Sentencing discount The guidelines from the case of R v Turner, was embodied in a court of appeal practice direction (1976) Crim LR 561. The problem with the rule (4) is that although the court is required to not state what type of sentence the judge is minded to apply,.. It is a generally known rule that guilty pleas lead to lesser sentences as opposed to plea of not guilty and subsequently finding guilt. R v Cain (1976) as per Lord Widgery “any accused person who does not know about it should know it.” The problem is the trial judge must not mention it otherwise he or she is seen as exerting pressure on the accused to plead guilty.

Sentencing discount See also the following case, where the trial judges views were seen as undue pressure applied on the accused to change his plea from not guilty to guilty. R v Pitman (1991) Facts : The judge called both counsel to his room and stated that he did not think there was a defence to the charge of causing death by reckless driving. The counsel for the appellant said that pros may not be able to prove recklessness although the accused had admitted he was careless. The trial judge said that the appellants plea is a matter for him and not for the counsel and if he is guilty he should admit...and if he did so he would receive “substantial credit” when it came to sentencing.. Held : The appeal on the sentence was allowed as the trial judge had applied undue pressure on the accused to plead guilty.

Sentencing discount Professor Zander's criticisms on the Practice direction 1976 is that the Court of appeal wants to have it both ways : 'On the one hand, it wants defendants to appreciate that, if they plead guilty they will receive a lesser sentence. On the other hand, it does not want judges to provide defendants with solid information as to how great the discount will be' Contrast this with the practice in the US which is formalised and unambigous as to the result of plea bargaining.

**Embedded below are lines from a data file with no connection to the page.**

-- ==== Sys2Proof/Machine/RegMap.lean ====
section
/-! DEFINITION. The register map of the HQ-1604: every field of every register table of the spec, with its place in
the BAR0 window of a physical function (23_register_index R564), its bits, its access code (00_scope R12) and its three
reset columns (R17). A register field has one home: the entry `key f i` of `Dev.regs`. -/

namespace Sys2Proof.Machine

/-- The access codes of R12. -/
inductive Acc where
  | ro | rw | rw1c | rw1s | rc | rp | wo | rwl
  deriving DecidableEq, Repr

/-- An entry of a reset column (R17): a value, `—`, OTP, OTP with bits that always read set (04 R111), the effective value of a
factory value and no user offset (19 R513: the factory field and the effective range), BAT, or a value that the named rule gives in
words. -/
inductive RV where
  | val (n : Nat) | keep | otp | otpSet (bits : Nat) | fact (factory lo hi : Nat) | bat | special
  deriving DecidableEq, Repr

/-- Which accesses share one copy of a register (R565): all, one copy per physical function, one per function. -/
inductive ViewKind where
  | shared | perPf | perFn
  deriving DecidableEq, Repr

/-- One field of one register, or of an array of registers. -/
structure Fld where
  /-- number of the field in this map -/
  id   : Nat
  /-- BAR0 offset of the first register of the array -/
  off  : Nat
  /-- for each index of the array, outermost first: how many there are, and the bytes from one to the next -/
  dims : List (Nat × Nat)
  /-- lowest bit of the field -/
  lo   : Nat
  /-- width of the field -/
  w    : Nat
  acc  : Acc
  cold : RV
  warm : RV
  flr  : RV
  view : ViewKind
  deriving DecidableEq, Repr

/-- How many registers the array of a field has. -/
def Fld.count (f : Fld) : Nat := (f.dims.map (fun d => d.1)).prod

/-- The number of views a register has (R565). -/
def ViewKind.copies : ViewKind → Nat
  | .shared => 1
  | .perPf => 2
  | .perFn => 8192

/-- The flat index that an offset into the array spells, with the bytes left over: outermost index first. -/
def flatIndex : List (Nat × Nat) → Nat → Nat → Option Nat
  | [], acc, 0 => some acc
  | [], _, _ + 1 => none
  | (n, stride) :: ds, acc, off =>
    if off / stride < n then flatIndex ds (acc * n + off / stride) (off % stride) else none

/-- The register of the array that stands at a BAR0 offset, if one does. -/
def Fld.indexAt (f : Fld) (off : Nat) : Option Nat :=
  if off < f.off then none else flatIndex f.dims 0 (off - f.off)

/-- The key of instance `i` of a field in the register store. -/
def Fld.key (f : Fld) (i : Nat) : Nat := f.id + 1024 * i

/-- The value instance `i` of a field has after the cold reset (R17, column Cold). OTP: log entry 1. BAT: log entry 2.
`special` columns are those of DUP.PAIR (R391: pair A 0h and 4h, pair B 8h and Ch). -/
def Fld.coldValue (f : Fld) (i : Nat) : Nat :=
  match f.cold with
  | .val n => n
  | .otp => Config.otp f.id i % 2 ^ f.w
  | .otpSet b => Config.otp f.id i % 2 ^ f.w ||| b
  | .fact x lo hi => max lo (min (Config.otp x i % 2 ^ f.w) hi)
  | .special => if f.lo = 0 then 8 * i else 8 * i + 4
  | .keep => 0
  | .bat => 0


/-! The ENG registers: rule R56 of 02_engines.md. -/

/-- ENG.CFG.COMMIT [0:0] -/
def ENG.CFG_COMMIT : Fld := ⟨0, 0x3400000, [], 0, 1, .wo, .val 0x0, .val 0x0, .keep, .shared⟩
/-- ENG.CFG.STALL_LIM [15:8] -/
def ENG.CFG_STALL_LIM : Fld := ⟨1, 0x3400000, [], 8, 8, .rw, .val 0x10, .val 0x10, .keep, .shared⟩
/-- ENG.CFG.MAXCTX [18:16] -/
def ENG.CFG_MAXCTX : Fld := ⟨2, 0x3400000, [], 16, 3, .rw, .val 0x1, .val 0x1, .keep, .shared⟩
/-- ENG.COH_BASE.BASE [34:30] -/
def ENG.COH_BASE_BASE : Fld := ⟨3, 0x3400008, [], 30, 5, .rwl, .val 0x0, .val 0x0, .keep, .shared⟩
/-- ENG.COH_SIZE.SIZE [3:0] -/
def ENG.COH_SIZE_SIZE : Fld := ⟨4, 0x3400010, [], 0, 4, .rwl, .val 0x0, .val 0x0, .keep, .shared⟩
/-- ENG.COH_SIZE.ATOM [24:16] -/
def ENG.COH_SIZE_ATOM : Fld := ⟨5, 0x3400010, [], 16, 9, .rwl, .val 0x0, .val 0x0, .keep, .shared⟩
/-- ENG.STATUS.COMMITTED [0:0] -/
def ENG.STATUS_COMMITTED : Fld := ⟨6, 0x3400018, [], 0, 1, .ro, .val 0x0, .val 0x0, .keep, .shared⟩
/-- ENG.STATUS.CERR [1:1] -/
def ENG.STATUS_CERR : Fld := ⟨7, 0x3400018, [], 1, 1, .ro, .val 0x0, .val 0x0, .keep, .shared⟩
/-- ENG.TASK_RACE.COUNT [31:0] -/
def ENG.TASK_RACE_COUNT : Fld := ⟨8, 0x3400020, [], 0, 32, .rc, .val 0x0, .val 0x0, .keep, .shared⟩
/-- ENG.TASK_FULL.COUNT [31:0] -/
def ENG.TASK_FULL_COUNT : Fld := ⟨9, 0x3400028, [], 0, 32, .rc, .val 0x0, .val 0x0, .keep, .shared⟩
/-- ENG.FAILED0.MAP [63:0] -/
def ENG.FAILED0_MAP : Fld := ⟨10, 0x3400030, [], 0, 64, .ro, .val 0x0, .val 0x0, .keep, .shared⟩
/-- ENG.FAILED1.MAP [63:0] -/
def ENG.FAILED1_MAP : Fld := ⟨11, 0x3400038, [], 0, 64, .ro, .val 0x0, .val 0x0, .keep, .shared⟩
/-- ENG.FAILED2.MAP [63:0] -/
def ENG.FAILED2_MAP : Fld := ⟨12, 0x3400040, [], 0, 64, .ro, .val 0x0, .val 0x0, .keep, .shared⟩
/-- ENG.L1ERR.CE [31:0] -/
def ENG.L1ERR_CE : Fld := ⟨13, 0x3400048, [], 0, 32, .rc, .val 0x0, .val 0x0, .keep, .shared⟩
/-- ENG.L1ERR.UE [63:32] -/
def ENG.L1ERR_UE : Fld := ⟨14, 0x3400048, [], 32, 32, .rc, .val 0x0, .val 0x0, .keep, .shared⟩
/-- ENG.ESTAT.STATE [2:0] -/
def ENG.ESTAT_STATE : Fld := ⟨15, 0x3400100, [(192, 0x8)], 0, 3, .ro, .val 0x0, .val 0x0, .keep, .shared⟩
/-- ENG.ESTAT.CAUSE [6:4] -/
def ENG.ESTAT_CAUSE : Fld := ⟨16, 0x3400100, [(192, 0x8)], 4, 3, .ro, .val 0x0, .val 0x0, .keep, .shared⟩
/-- ENG.ESTAT.CTXBUSY [15:8] -/
def ENG.ESTAT_CTXBUSY : Fld := ⟨17, 0x3400100, [(192, 0x8)], 8, 8, .ro, .val 0x0, .val 0x0, .keep, .shared⟩
/-- ENG.ESTAT.TASKCTX [23:16] -/
def ENG.ESTAT_TASKCTX : Fld := ⟨18, 0x3400100, [(192, 0x8)], 16, 8, .ro, .val 0x0, .val 0x0, .keep, .shared⟩
/-- ENG.ECTL.RETEST [0:0] -/
def ENG.ECTL_RETEST : Fld := ⟨19, 0x3400800, [(192, 0x8)], 0, 1, .wo, .val 0x0, .val 0x0, .keep, .shared⟩
/-- ENG.ECTL.WITHDRAW [1:1] -/
def ENG.ECTL_WITHDRAW : Fld := ⟨20, 0x3400800, [(192, 0x8)], 1, 1, .wo, .val 0x0, .val 0x0, .keep, .shared⟩
/-- ENG.ECTL.ONLINE [2:2] -/
def ENG.ECTL_ONLINE : Fld := ⟨21, 0x3400800, [(192, 0x8)], 2, 1, .wo, .val 0x0, .val 0x0, .keep, .shared⟩
/-- ENG.BSTAT.STORE_OK [0:0] -/
def ENG.BSTAT_STORE_OK : Fld := ⟨22, 0x3401000, [(12, 0x8)], 0, 1, .ro, .val 0x0, .val 0x0, .keep, .shared⟩
/-- ENG.BSTAT.RELOAD [1:1] -/
def ENG.BSTAT_RELOAD : Fld := ⟨23, 0x3401000, [(12, 0x8)], 1, 1, .ro, .val 0x0, .val 0x0, .keep, .shared⟩
/-- ENG.BSTAT.TASKS [28:16] -/
def ENG.BSTAT_TASKS : Fld := ⟨24, 0x3401000, [(12, 0x8)], 16, 13, .ro, .val 0x0, .val 0x0, .keep, .shared⟩
/-- ENG.L2ERR.CE [15:0] -/
def ENG.L2ERR_CE : Fld := ⟨25, 0x3401100, [(24, 0x8)], 0, 16, .rc, .val 0x0, .val 0x0, .keep, .shared⟩
/-- ENG.L2ERR.UE [31:16] -/
def ENG.L2ERR_UE : Fld := ⟨26, 0x3401100, [(24, 0x8)], 16, 16, .rc, .val 0x0, .val 0x0, .keep, .shared⟩
/-- ENG.L2ERR.POISONED [47:32] -/
def ENG.L2ERR_POISONED : Fld := ⟨27, 0x3401100, [(24, 0x8)], 32, 16, .ro, .val 0x0, .val 0x0, .keep, .shared⟩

Reform The Runciman Royal Commission on Criminal Justice 1991, in its report, proposed that a more open system of plea bargaining should be introduced to because : 1. reduce,. “cracked trials”.. where accused change their pleas to guilty at the last moment, after going through the ordeal of the trial. 2. Vast majority of cases in the crown court and magistrate's court result in guilty pleas (79% and 81.5%), and thus the operation of the plea bargaining process is important. 3. Plea bargaining should be tackled much earlier and preferably as a formalised process between the defence and prosecution. 4. Sentence discount of 25% and 30% for guilty pleas have been established, and higher discounts should be made available for pleas of guilty that are made at an early stage.